3 Y aquella figura extendió la mano, y me tomó por las guedejas de mi cabeza; y el Espíritu me alzó entre el cielo y la tierra, y me llevó en visiones de Dios a Jerusalén, a la entrada de la puerta de adentro que mira hacia el norte, donde estaba la habitación de la imagen del celo, la que provoca a celos. 4 Y he aquí, allí estaba la gloria del Dios de Israel, como la visión que yo había visto en el campo. 5 Y me dijo: Hijo de hombre, alza ahora tus ojos hacia el lado del norte. Y alcé mis ojos hacia el norte, y he aquí al norte, junto a la puerta del altar, aquella imagen del celo en la entrada. 6 Me dijo entonces: Hijo de hombre, ¿no ves lo que éstos hacen, las grandes abominaciones que la casa de Israel hace aquí para alejarme de mi santuario?

Lee la pregunta contenida al final del versículo seis, ¿Te dice algo? ¿Qué puede hacer el pueblo para que Dios se aleje de su lado?

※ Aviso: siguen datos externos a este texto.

/-- Put a payload in front of the others waiting for its node. -/
def insImm (r : OutRec) : List OutRec → List OutRec
  | [] => [r]
  | q :: l => if q.bus = r.bus && q.node = r.node && !q.imm then r :: q :: l else q :: insImm r l

/-- Hand a payload to its bus: dropped while the module is masked or the bus refuses frames (R147, R430). -/
def State.sendOut (s : State) (r : OutRec) : State :=
  if s.tdmMasked || !s.busUp r.bus then s
  else { s with slt := { s.slt with out := if r.imm then insImm r s.slt.out else s.slt.out ++ [r] } }

/-- The 12 bytes of an edge record (Table 5-4). -/
def recBytes (seq idx : Nat) (level cancel imm : Bool) (rev rate act : Nat) : List Byte :=
  leBytes 2 seq ++ leBytes 2 (idx + (if level then 2 ^ 12 else 0) + (if cancel then 2 ^ 13 else 0) + (if imm then 2 ^ 14 else 0)) ++
    leBytes 1 rev ++ [0] ++ leBytes 2 rate ++ leBytes 4 act

/-- Send the record of an issue. -/
def State.sendIssue (s : State) (i : Issue) : State :=
  s.sendOut ⟨i.bus, i.node, 1,
    recBytes i.seq (eIndex (s.ep i.ep).cfg) i.level i.gone false i.rev i.rate (s.pairShort i.act), false⟩

/-- Take the next SEQ of a node (R140). -/
def State.takeSeq (s : State) (b n : Nat) : Nat × State :=
  let x := s.node b n
  (x.next, s.setNode b n { x with next := (x.next + 1) % 2 ^ 16 })

/-- The command a record carries: of a RATE endpoint that sends it to its transport (R107, Table 5-4). -/
def Ep.recRate (x : Ep) : Nat := if eKind x.cfg = kRATE && !eRdest x.cfg then x.rcmd else 0

/-- Send a record with IMM (R142); a masked module numbers and sends nothing (R457). -/
def State.sendImm (s : State) (e : Nat) (level : Bool) : State :=
  if s.tdmMasked then s else
  let x := s.ep e
  let c := x.cfg
  let (seq, s) := s.takeSeq (eBus c) (eNode c)
  (s.updEp e (fun x => { x with sent := x.recRate })).sendOut ⟨eBus c, eNode c, 1, recBytes seq (eIndex c) level false true 0 x.recRate (s.pairShort s.now), true⟩

/-- NCARRY of cluster c. -/
def State.showCarry (s : State) (c : Nat) : State :=
  s.setFld (F.SLT_CLSTAT_NCARRY c) ((s.slt.carries.filter (fun a => a.cl = c)).length)

/-- A carried edge is used up, or belongs to the issue list from here on (R136). -/
def State.dropCarry (s : State) (c id : Nat) : State :=
  ({ s with slt := { s.slt with carries := s.slt.carries.filter (fun a => a.id ≠ id) } } : State).showCarry c

/-- Issue a record for an edge of endpoint e with ACT te at tick t (R140): whether the list had room. A carried edge leaves its
cluster with that. -/
def State.issue (s : State) (e : Nat) (g : Edge) (te t : Nat) (level : Bool) : Bool × State :=
  if 8192 ≤ s.slt.issue.length then (false, s.raiseFlag F.SLT_STAT_ISSUE_FULL 182)
  else
    let x := s.ep e
    let c := x.cfg
    let (seq, s) := s.takeSeq (eBus c) (eNode c)
    let s := if te < t + 1000000 * eLead c then s.raiseFlag F.SLT_STAT_RLATE 182 else s
    let s := s.updEp e (fun x => { x with sent := x.recRate })
    let (g, s) := match g.src with
      | .carry id => ({ g with src := .old }, s.dropCarry (e / 16) id)
      | _ => (g, s)
    let i : Issue := ⟨e, eBus c, eNode c, seq, 0, g, level, x.recRate, te, s.fld F.SLT_RMT_REPEAT, t, false, false⟩
    (true, ({ s with slt := { s.slt with issue := s.slt.issue ++ [i] } } : State).sendIssue i)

Dios lleva al profeta al Templo, que como sabemos está dedicado a Jehová, es el santo lugar desde donde se manifiesta a su pueblo, y ¿Qué se observa a la puerta del altar? “…aquella imagen del celo.” ¿Cuál es la imagen del celo? No se dice cuál es, pero podemos interpretar que era la estatua de un ídolo, de los tantos con los cuales Israel se contaminó para practicar la idolatría, reprobada por Dios. Entre aquellas deidades falsas se sabe que eran objeto de adoración: Baal, Moloch, dioses originarios de Babilonia.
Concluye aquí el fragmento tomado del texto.